En cuanto entró y vio a Victor y a Vanessa, entendió enseguida que había llegado al nido correcto.

—No voy a quedarme si ellos no salen —dijo.

Ethan fue inmediato.

—Harris, sáquelos.

Victor dio un paso adelante.

—No tienes autoridad—

—Tengo toda la autoridad —lo cortó Ethan—. Sáquelos.

Los guardias se acercaron. Victor no opuso resistencia física, pero antes de cruzar la puerta lanzó una mirada gélida hacia Claire.

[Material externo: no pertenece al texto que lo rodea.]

-- ==== Sys2Proof/Tests/Slice0.lean ====
section
/-! SUPPORT. Checks of this model: ill-formed terms refused, words written out from R45 and R47, single steps with the
expected results of 95_test_vectors.md, and one witness for the hypotheses of each statement that has some. -/

namespace Sys2Proof.Tests

open Sys2Proof.Machine

/-! ## WellFormed refuses -/

theorem test_instr_wellFormed :
    [Instr.nop, .build 0xFF 0 0x80, .txpop, .rxpush 0xFF, .parse, .rxclr, .txclr].all Instr.wellFormed = true := by
  decide
theorem test_asm_wellFormed :
    [AsmLine.build 255 0 0x42, .rxpush 255, .read 0x32, .wake 1 0, .send, .recv [0x11], .recvFrame [0x11, 0x42, 0x30,
      0x30, 0x31, 0x32, 0x35, 0x02, 0x4D, 0x0D], .word 0xFFFFFFFF].all AsmLine.wellFormed = true := by decide
theorem test_build_operands_are_bytes :
    [AsmLine.build 256 0 0, .build 0 256 0, .build 0 0 256].any AsmLine.wellFormed = false := by decide
theorem test_rxpush_operand_is_a_byte : (AsmLine.rxpush 256).wellFormed = false := by decide
theorem test_read_operand_is_a_byte : (AsmLine.read 256).wellFormed = false := by decide
theorem test_wake_operands_are_bytes : [AsmLine.wake 256 0, .wake 0 256].any AsmLine.wellFormed = false := by decide
theorem test_recv_lists_a_byte : (AsmLine.recv []).wellFormed = false := by decide
theorem test_recv_operands_are_bytes : (AsmLine.recv [1, 256]).wellFormed = false := by decide
theorem test_recvFrame_lists_ten_bytes : (AsmLine.recvFrame [1, 2, 3, 4, 5, 6, 7, 8, 9]).wellFormed = false := by decide
theorem test_recvFrame_operands_are_bytes :
    (AsmLine.recvFrame [1, 2, 3, 4, 5, 6, 7, 8, 9, 256]).wellFormed = false := by decide
theorem test_raw_word_has_32_bits : (AsmLine.word (2 ^ 32)).wellFormed = false := by decide
theorem test_params_wellFormed : Config.params.wellFormed = true := by decide
theorem test_params_checks : [({ cmdLen := 6 } : Params), { respLen := 11 }, { respLen := 16, nDigits := 11 },
    { respLen := 11, nDigits := 6 }, { dpMax := 4 }, { ckMask := 0xFF }, { digitBase := 0xF7 }].map Params.wellFormed =
    List.replicate 7 false := by decide

/-! ## Decoding: words written out from R45 and R47, and the words of 95_test_vectors.md -/

theorem test_decode_nop : decode 0b0000_0000_00000000_00000000_00000000#32 = .ok .nop := by decide
theorem test_decode_build :
    decode 0b0001_0000_00000001_01000010_00111111#32 = .ok (.build 0x01 0x42 0x3F) := by decide
theorem test_decode_txpop : decode 0b0010_0000_00000000_00000000_00000000#32 = .ok .txpop := by decide
theorem test_decode_rxpush : decode 0b0011_0000_00000000_00000000_00110101#32 = .ok (.rxpush 0x35) := by decide
theorem test_decode_parse : decode 0b0100_0000_00000000_00000000_00000000#32 = .ok .parse := by decide
theorem test_decode_rxclr : decode 0b0101_0000_00000000_00000000_00000000#32 = .ok .rxclr := by decide
theorem test_decode_txclr : decode 0b0110_0000_00000000_00000000_00000000#32 = .ok .txclr := by decide
/-- V-I1 to V-I6. -/
theorem test_decode_illegal : [0x70000000, 0xFFFFFFFF, 0x40000001, 0x01000000, 0x3000010D, 0x1101423F].map decode =
    [.error .reservedOp, .error .reservedOp, .error .unusedOperandNotZero, .error .mbzNotZero,
      .error .unusedOperandNotZero, .error .mbzNotZero] := by decide
/-- R57's examples. -/
theorem test_assemble : assemble (.build 0x01 0x42 0x3F) = [0x1001423F] ∧ assemble (.rxpush 0x35) = [0x30000035] ∧
    assemble .parse = [0x40000000] := by decide
/-- R58, P4. -/
theorem test_assemble_pseudo : assemble (.read 0x0C) = [0x100C423F] ∧ assemble (.wake 0x01 0) = [0x10014400] ∧
    assemble .send = [0x20000000, 0x20000000, 0x20000000, 0x20000000, 0x20000000] ∧
    assemble (.recvFrame [0x11, 0x42]) = [0x50000000, 0x30000011, 0x30000042] ∧
    assemble (.recv [0x06]) = [0x30000006] ∧ assemble (.word 0x40000001) = [0x40000001] := by decide
theorem test_decodeTableWord : decodeTableWord 32 0x1001423F = some (.build 0x01 0x42 0x3F) ∧
    decodeTableWord 8 0x35 = none ∧ decodeTableWord 32 0x70000000 = none ∧ decodeTableWord 64 0 = none := by decide

/-! ## Single steps, expected results from 95_test_vectors.md -/

/-- The state a step answers. -/
def nextOf : Outcome → Option State
  | .next s => some s
  | .fault _ => none
  | .refused _ => none

/-- `RXCLR` and the pushes of `bs`, done at once. -/
def received (bs : List Byte) : State :=
  { State.reset with rxbuf := Memory.storeList [] 0 bs, rxcnt := BitVec.ofNat 4 bs.length, pushes := bs.length }

/-- A state with the frame of V-C1 in `TXBUF`. -/
def built (ptr : BitVec 3) : State :=
  { State.reset with txbuf := Memory.storeList [] 0 [0x01, 0x42, 0x3F, 0x02, 0x0D], txptr := ptr }
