-- ==== Sys2Proof/Machine/Decoder.lean ====
section
/-! DEFINITION. The frame decoder `DEC` (41_decoder.md): `DEC_STEP` phase by phase as a function from a decoder state and
a byte to a decoder state and an optional frame, the stream functions `DEC_RUN` and `DECODE`, and `DEC_STEP` on the
whole state. -/

namespace Sys2Proof.Machine

/-- Where a preamble mismatch leaves `dec.sync_index`: 0 (R122), or 1 in the variant that re-tests the byte (R124). -/
def resyncIndex (retest : Bool) (b : Byte) : BitVec 3 :=
  if retest = true ∧ preambleByte 0 = some b then 1 else 0

/-- Phase `SYNC` (R121, R122, R124). With `dec.sync_index` 4 to 7, which no run reaches in this phase (R22), `PREAMBLE` has no byte to
compare with and the rules say nothing: the model takes every byte there as a mismatch (DESIGN CHOICE, log entry 14). -/
def decSync (retest : Bool) (b : Byte) (d : Dec) : Dec :=
  if preambleByte d.syncIndex.toNat = some b then
    if d.syncIndex = 3 then { d with syncIndex := 4, phase := .readCommand }
    else { d with syncIndex := d.syncIndex + 1 }
  else { d with syncIndex := resyncIndex retest b }

/-- Phase `READ_COMMAND` (R127). -/
def decReadCommand (b : Byte) (d : Dec) : Dec := { d with pendingCommand := b, phase := .readLength }

/-- Phase `READ_LENGTH` (R128). -/
def decReadLength (b : Byte) (d : Dec) : Dec × Option Frame :=
  if b = 0 then
    ({ d with pendingLength := b, filledCount := 0, phase := .sync, syncIndex := 0 }, some ⟨d.pendingCommand, []⟩)
  else ({ d with pendingLength := b, filledCount := 0, phase := .readPayload }, none)

/-- `RXBUF[0..n)` as the `emit` of a frame copies it (R130, R141). -/
def readCells (m : Memory) (n : Nat) : List Byte :=
  (List.range n).map fun i => (readCell m i).getD (Config.freeEmitData i)

/-- Phase `READ_PAYLOAD`: the store, then the test for the last byte, then `emit` from the updated buffer (R129, R130, R192).
The test is `i + 1 = dec.pending_length` (R132). With `i` not below `dec.pending_length`, which no run reaches (R28), the test fails and
the step stores and counts on (DESIGN CHOICE, log entry 14). -/
def decReadPayload (b : Byte) (d : Dec) : Dec × Option Frame :=
  let buf := writeCell d.rxbuf d.filledCount.toNat b
  if d.filledCount.toNat + 1 = d.pendingLength.toNat then
    ({ d with rxbuf := buf, filledCount := d.filledCount + 1, phase := .sync, syncIndex := 0 },
      some ⟨d.pendingCommand, readCells buf d.pendingLength.toNat⟩)
  else ({ d with rxbuf := buf, filledCount := d.filledCount + 1 }, none)

/-- `DEC_STEP(b)` for either value of `RESYNC_RETEST` (R120, R138). -/
def decStepWith (retest : Bool) (b : Byte) (d : Dec) : Dec × Option Frame :=
  match d.phase with
  | .sync => (decSync retest b d, none)
  | .readCommand => (decReadCommand b d, none)
  | .readLength => decReadLength b d
  | .readPayload => decReadPayload b d

/-- `DEC_RUN(s0, s)`: the final state and the frames emitted, in order (R133). -/
def decRun (retest : Bool) : Dec → List Byte → Dec × List Frame
  | d, [] => (d, [])
  | d, b :: bs =>
    let r := decStepWith retest b d
    let q := decRun retest r.1 bs
    (q.1, r.2.toList ++ q.2)

/-- `DECODE(s)`: the frames of a fresh decoder (R133). -/
def decodeStream (retest : Bool) (bs : List Byte) : List Frame := (decRun retest Dec.reset bs).2

/-- `DEC_STEP(b)` on the whole state, in the block built with `cfg`: one byte of `RX` is consumed and at most one frame delivered (R120, R188). -/
def decStep (cfg : Config.Parameters) (b : Byte) (s : State) : State :=
  let r := decStepWith cfg.resyncRetest b s.dec
  reply .performed (deliver r.2 { s with dec := r.1, rx := s.rx ++ [b] })

/-- A chunk of inbound bytes, fed one by one (R54, R175). -/
def decFeed (cfg : Config.Parameters) : List Byte → State → State
  | [], s => s
  | b :: bs, s => decFeed cfg bs (decStep cfg b s)

end Sys2Proof.Machine
end

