-- ==== Sys2Proof/Laws/State.lean ====
section
/-! SUPPORT. One lemma per field for each shared operation that updates the state, so that no proof unfolds a record update. -/

namespace Sys2Proof.Machine

@[simp] theorem reply_dec (a : Answer) (s : State) : (reply a s).dec = s.dec := rfl
@[simp] theorem reply_enc (a : Answer) (s : State) : (reply a s).enc = s.enc := rfl
@[simp] theorem reply_frameValid (a : Answer) (s : State) : (reply a s).frameValid = s.frameValid := rfl
@[simp] theorem reply_rx (a : Answer) (s : State) : (reply a s).rx = s.rx := rfl
@[simp] theorem reply_tx (a : Answer) (s : State) : (reply a s).tx = s.tx := rfl
@[simp] theorem reply_txStart (a : Answer) (s : State) : (reply a s).txStart = s.txStart := rfl
@[simp] theorem reply_frames (a : Answer) (s : State) : (reply a s).frames = s.frames := rfl
@[simp] theorem reply_samples (a : Answer) (s : State) : (reply a s).samples = s.samples := rfl
@[simp] theorem reply_answers (a : Answer) (s : State) : (reply a s).answers = s.answers ++ [a] := rfl
@[simp] theorem reply_draws (a : Answer) (s : State) : (reply a s).draws = s.draws := rfl
@[simp] theorem reply_offers (a : Answer) (s : State) : (reply a s).offers = s.offers := rfl

@[simp] theorem outByte_dec (b : Byte) (s : State) : (outByte b s).dec = s.dec := rfl
@[simp] theorem outByte_enc (b : Byte) (s : State) : (outByte b s).enc = s.enc := rfl
@[simp] theorem outByte_frameValid (b : Byte) (s : State) : (outByte b s).frameValid = s.frameValid := rfl
@[simp] theorem outByte_rx (b : Byte) (s : State) : (outByte b s).rx = s.rx := rfl
@[simp] theorem outByte_tx (b : Byte) (s : State) : (outByte b s).tx = s.tx ++ [b] := rfl
@[simp] theorem outByte_txStart (b : Byte) (s : State) : (outByte b s).txStart = s.txStart := rfl
@[simp] theorem outByte_frames (b : Byte) (s : State) : (outByte b s).frames = s.frames := rfl
@[simp] theorem outByte_samples (b : Byte) (s : State) : (outByte b s).samples = s.samples := rfl
@[simp] theorem outByte_answers (b : Byte) (s : State) : (outByte b s).answers = s.answers := rfl
@[simp] theorem outByte_draws (b : Byte) (s : State) : (outByte b s).draws = s.draws := rfl
@[simp] theorem outByte_offers (b : Byte) (s : State) : (outByte b s).offers = s.offers := rfl

@[simp] theorem sample_dec (b : Byte) (s : State) : (sample b s).dec = s.dec := rfl
@[simp] theorem sample_enc (b : Byte) (s : State) : (sample b s).enc = s.enc := rfl
@[simp] theorem sample_frameValid (b : Byte) (s : State) : (sample b s).frameValid = s.frameValid := rfl
@[simp] theorem sample_rx (b : Byte) (s : State) : (sample b s).rx = s.rx := rfl
@[simp] theorem sample_tx (b : Byte) (s : State) : (sample b s).tx = s.tx := rfl
@[simp] theorem sample_txStart (b : Byte) (s : State) : (sample b s).txStart = s.txStart := rfl
@[simp] theorem sample_frames (b : Byte) (s : State) : (sample b s).frames = s.frames := rfl
@[simp] theorem sample_samples (b : Byte) (s : State) : (sample b s).samples = s.samples ++ [b] := rfl
@[simp] theorem sample_answers (b : Byte) (s : State) : (sample b s).answers = s.answers := rfl
@[simp] theorem sample_draws (b : Byte) (s : State) : (sample b s).draws = s.draws := rfl
@[simp] theorem sample_offers (b : Byte) (s : State) : (sample b s).offers = s.offers := rfl

@[simp] theorem deliver_dec (f : Option Frame) (s : State) : (deliver f s).dec = s.dec := by cases f <;> rfl
@[simp] theorem deliver_enc (f : Option Frame) (s : State) : (deliver f s).enc = s.enc := by cases f <;> rfl
@[simp] theorem deliver_rx (f : Option Frame) (s : State) : (deliver f s).rx = s.rx := by cases f <;> rfl
@[simp] theorem deliver_tx (f : Option Frame) (s : State) : (deliver f s).tx = s.tx := by cases f <;> rfl
@[simp] theorem deliver_txStart (f : Option Frame) (s : State) : (deliver f s).txStart = s.txStart := by cases f <;> rfl
@[simp] theorem deliver_samples (f : Option Frame) (s : State) : (deliver f s).samples = s.samples := by cases f <;> rfl
@[simp] theorem deliver_answers (f : Option Frame) (s : State) : (deliver f s).answers = s.answers := by cases f <;> rfl
@[simp] theorem deliver_draws (f : Option Frame) (s : State) : (deliver f s).draws = s.draws := by cases f <;> rfl
@[simp] theorem deliver_offers (f : Option Frame) (s : State) : (deliver f s).offers = s.offers := by cases f <;> rfl
@[simp] theorem deliver_frames (f : Option Frame) (s : State) : (deliver f s).frames = s.frames ++ f.toList := by
  cases f <;> simp [deliver]
@[simp] theorem deliver_frameValid (f : Option Frame) (s : State) : (deliver f s).frameValid = f.isSome := by
  cases f <;> rfl

@[simp] theorem resetBlocks_dec (s : State) : (resetBlocks s).dec = Dec.reset := rfl
@[simp] theorem resetBlocks_enc (s : State) : (resetBlocks s).enc = Enc.reset := rfl
@[simp] theorem resetBlocks_frameValid (s : State) : (resetBlocks s).frameValid = false := rfl
@[simp] theorem resetBlocks_rx (s : State) : (resetBlocks s).rx = [] := rfl
@[simp] theorem resetBlocks_tx (s : State) : (resetBlocks s).tx = s.tx := rfl
@[simp] theorem resetBlocks_txStart (s : State) : (resetBlocks s).txStart = s.tx.length := rfl
@[simp] theorem resetBlocks_frames (s : State) : (resetBlocks s).frames = s.frames := rfl
@[simp] theorem resetBlocks_samples (s : State) : (resetBlocks s).samples = s.samples := rfl
@[simp] theorem resetBlocks_answers (s : State) : (resetBlocks s).answers = s.answers ++ [.performed] := rfl
@[simp] theorem resetBlocks_draws (s : State) : (resetBlocks s).draws = s.draws := rfl
@[simp] theorem resetBlocks_offers (s : State) : (resetBlocks s).offers = s.offers := rfl

@[simp] theorem beginStep_dec (r : List Offer) (s : State) : (beginStep r s).dec = s.dec := rfl
@[simp] theorem beginStep_enc (r : List Offer) (s : State) : (beginStep r s).enc = s.enc := rfl
@[simp] theorem beginStep_frameValid (r : List Offer) (s : State) : (beginStep r s).frameValid = false := rfl
@[simp] theorem beginStep_rx (r : List Offer) (s : State) : (beginStep r s).rx = s.rx := rfl
@[simp] theorem beginStep_tx (r : List Offer) (s : State) : (beginStep r s).tx = s.tx := rfl
@[simp] theorem beginStep_txStart (r : List Offer) (s : State) : (beginStep r s).txStart = s.txStart := rfl
@[simp] theorem beginStep_frames (r : List Offer) (s : State) : (beginStep r s).frames = s.frames := rfl
@[simp] theorem beginStep_samples (r : List Offer) (s : State) : (beginStep r s).samples = s.samples := rfl
@[simp] theorem beginStep_answers (r : List Offer) (s : State) : (beginStep r s).answers = [] := rfl
@[simp] theorem beginStep_draws (r : List Offer) (s : State) : (beginStep r s).draws = s.draws + 1 := rfl
@[simp] theorem beginStep_offers (r : List Offer) (s : State) : (beginStep r s).offers = r := rfl

@[simp] theorem encStore_phase (i : Nat) (v : Byte) (e : Enc) : (encStore i v e).phase = e.phase := rfl
@[simp] theorem encStore_count (i : Nat) (v : Byte) (e : Enc) : (encStore i v e).count = e.count := rfl
@[simp] theorem encStore_command (i : Nat) (v : Byte) (e : Enc) : (encStore i v e).command = e.command := rfl
@[simp] theorem encStore_length (i : Nat) (v : Byte) (e : Enc) : (encStore i v e).length = e.length := rfl
@[simp] theorem encStore_txbuf (i : Nat) (v : Byte) (e : Enc) :
    (encStore i v e).txbuf = writeCell e.txbuf i v := rfl

@[simp] theorem encLatch_phase (c n : Byte) (e : Enc) : (encLatch c n e).phase = .pre := rfl
@[simp] theorem encLatch_count (c n : Byte) (e : Enc) : (encLatch c n e).count = 0 := rfl
@[simp] theorem encLatch_command (c n : Byte) (e : Enc) : (encLatch c n e).command = c := rfl
@[simp] theorem encLatch_length (c n : Byte) (e : Enc) : (encLatch c n e).length = n := rfl
@[simp] theorem encLatch_txbuf (c n : Byte) (e : Enc) : (encLatch c n e).txbuf = e.txbuf := rfl

/-- `ENC_EMIT` writes no cell and neither latched register. -/
@[simp] theorem encAdvance_txbuf (e : Enc) : (encAdvance e).txbuf = e.txbuf := by
  unfold encAdvance; split <;> (try split) <;> rfl
@[simp] theorem encAdvance_command (e : Enc) : (encAdvance e).command = e.command := by
  unfold encAdvance; split <;> (try split) <;> rfl
@[simp] theorem encAdvance_length (e : Enc) : (encAdvance e).length = e.length := by
  unfold encAdvance; split <;> (try split) <;> rfl

end Sys2Proof.Machine
end

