/-- Settles O49: a request that is accepted has its whole payload loaded, and any other leaves `ENC` as it was. -/
theorem instructionsKeepThePayloadPresent : Obligations.InstructionsKeepThePayloadPresent := by
  intro i s t hs h
  rw [exec_eq_send] at h
  obtain ⟨a, -, hreply⟩ | ⟨hidle, hp, -⟩ := send_cases i.command i.payload s
  · rw [hreply] at h
    cases h
    exact hs
  · obtain ⟨u, hu, haccepted⟩ := send_accepted i.command hp hidle
    rw [hu] at h
    cases h
    exact haccepted.payload.payloadPresent haccepted.length

/-- Settles O11: the request is a `SEND` met while busy. -/
theorem requestWaitsWhileBusy : Obligations.RequestWaitsWhileBusy := by
  intro i s hi hbusy
  rw [exec_eq_send]
  exact send_busy hi.payload_length hbusy

/-- Settles O12: each of the five is the `SEND` of the oversized payload under its own command. -/
theorem oversizedPayloadIsRefused : Obligations.OversizedPayloadIsRefused := fun _ _ s h =>
  ⟨send_oversized s h, send_oversized s h, send_oversized s h, send_oversized s h, send_oversized s h, send_oversized s h⟩

end Sys2Proof.Machine
end

section
/-! SUPPORT. The serializer computes `ENCODE` (R111): how many bytes of the frame in progress are out is read off the registers of `ENC`,
each emit sends the byte of the encoding at that place, and so a started frame is sent whole. -/

namespace Sys2Proof.Machine

/-! ### How many bytes of the frame are out -/

/-- `k` bytes of the frame that `enc.command` and `enc.length` describe are out: in `IDLE` all of it, and before that the place `enc.phase`
and `enc.count` give, with the counter in its range (R34, R106 to R109). -/
def Enc.Sent (e : Enc) (k : Nat) : Prop :=
  match e.phase with
  | .idle => k = 6 + e.length.toNat
  | .pre => k = e.count.toNat ∧ k ≤ 3
  | .cmd => k = 4 ∧ e.count = 0
  | .len => k = 5 ∧ e.count = 0
  | .pay => k = 6 + e.count.toNat ∧ k < 6 + e.length.toNat

theorem sent_idle {e : Enc} {k : Nat} (hp : e.phase = .idle) : e.Sent k ↔ k = 6 + e.length.toNat := by
  simp [Enc.Sent, hp]

theorem sent_pre {e : Enc} {k : Nat} (hp : e.phase = .pre) : e.Sent k ↔ k = e.count.toNat ∧ k ≤ 3 := by
  simp [Enc.Sent, hp]

theorem sent_cmd {e : Enc} {k : Nat} (hp : e.phase = .cmd) : e.Sent k ↔ k = 4 ∧ e.count = 0 := by simp [Enc.Sent, hp]

theorem sent_len {e : Enc} {k : Nat} (hp : e.phase = .len) : e.Sent k ↔ k = 5 ∧ e.count = 0 := by simp [Enc.Sent, hp]

theorem sent_pay {e : Enc} {k : Nat} (hp : e.phase = .pay) :
    e.Sent k ↔ k = 6 + e.count.toNat ∧ k < 6 + e.length.toNat := by simp [Enc.Sent, hp]

/-- In every reachable state some number of bytes is out. -/
theorem Enc.Inv.exists_sent {e : Enc} (hinv : e.Inv) : ∃ k, e.Sent k := by
  cases hp : e.phase with
  | idle => exact ⟨_, (sent_idle hp).mpr rfl⟩
  | pre => exact ⟨_, (sent_pre hp).mpr ⟨rfl, hinv.preamble hp⟩⟩
  | cmd => exact ⟨_, (sent_cmd hp).mpr ⟨rfl, hinv.elsewhere (.inr (.inl hp))⟩⟩
  | len => exact ⟨_, (sent_len hp).mpr ⟨rfl, hinv.elsewhere (.inr (.inr hp))⟩⟩
  | pay => exact ⟨_, (sent_pay hp).mpr ⟨rfl, Nat.add_lt_add_left (hinv.payload hp) 6⟩⟩

/-- While the frame is in progress, a byte is to come. -/
theorem Enc.Sent.lt {e : Enc} {k : Nat} (h : e.Sent k) (hbusy : e.phase ≠ .idle) : k < 6 + e.length.toNat := by
  cases hp : e.phase with
  | idle => exact absurd hp hbusy
  | pre => have := (sent_pre hp).mp h; omega
  | cmd => have := (sent_cmd hp).mp h; omega
  | len => have := (sent_len hp).mp h; omega
  | pay => exact ((sent_pay hp).mp h).2

/-- In `IDLE`, and only there, the whole frame is out. -/
theorem Enc.Sent.idle_iff {e : Enc} {k : Nat} (h : e.Sent k) : e.phase = .idle ↔ k = 6 + e.length.toNat :=
  ⟨fun hidle => (sent_idle hidle).mp h, fun hk => by_contra fun hbusy => (h.lt hbusy).ne hk⟩
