-- ==== Sys2Proof/Machine/Step.lean ====
section
/-!
DEFINITION. One step of the machine: whoever's turn it is moves (00_scope.md R10, 70_reset_and_hazards.md
R161); and how an instruction is put where the next step finds it.
-/

namespace Sys2Proof.Machine

def step (s : State) : Host.Outcome State Fault Refusal :=
  match s.schedule with
  | [] => blockStep s
  | .proceed :: ts => blockStep { s with schedule := ts }
  | .stall :: ts => .next { s with schedule := ts }
  | .reset :: ts => .next (pulseReset { s with schedule := ts })
  | .edge p :: ts => clockEdge p { s with schedule := ts }

/-- The host offers the word `w` to a block with no command in progress and lets it proceed: the very
next step accepts and runs it (log entry 3). A number wider than a command word is no command (log
entry 17) and changes nothing. -/
def State.withFetchWord (s : State) (_nbits w : Nat) : State :=
  if w < 2 ^ 34 then
    { s with
      owed := 0, rsp := none
      commands := BitVec.ofNat 34 w :: s.commands
      schedule := .proceed :: s.schedule }
  else s

end Sys2Proof.Machine
end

—Todavía no entiendes la magnitud de lo que acabas de desatar.

Claire no respondió. Vanessa sí la miró con odio desnudo, ya sin maquillaje social.

Cuando por fin quedaron solos con dos consejeros neutrales, Harris y Margaret, el aire pareció recuperar algo de oxígeno.

Margaret dejó la carpeta sobre la mesa.

—Mi padre está vivo —dijo sin preámbulos—. Pero esta noche encontraron los frenos de su coche manipulados. Perdió el control saliendo de su casa. Tiene el brazo roto y varias costillas comprometidas.

Claire se llevó una mano a la boca.

Ethan apretó la mandíbula.

—¿Cree que fue por esto? —preguntó él.

Margaret lo miró como si la pregunta fuera innecesaria.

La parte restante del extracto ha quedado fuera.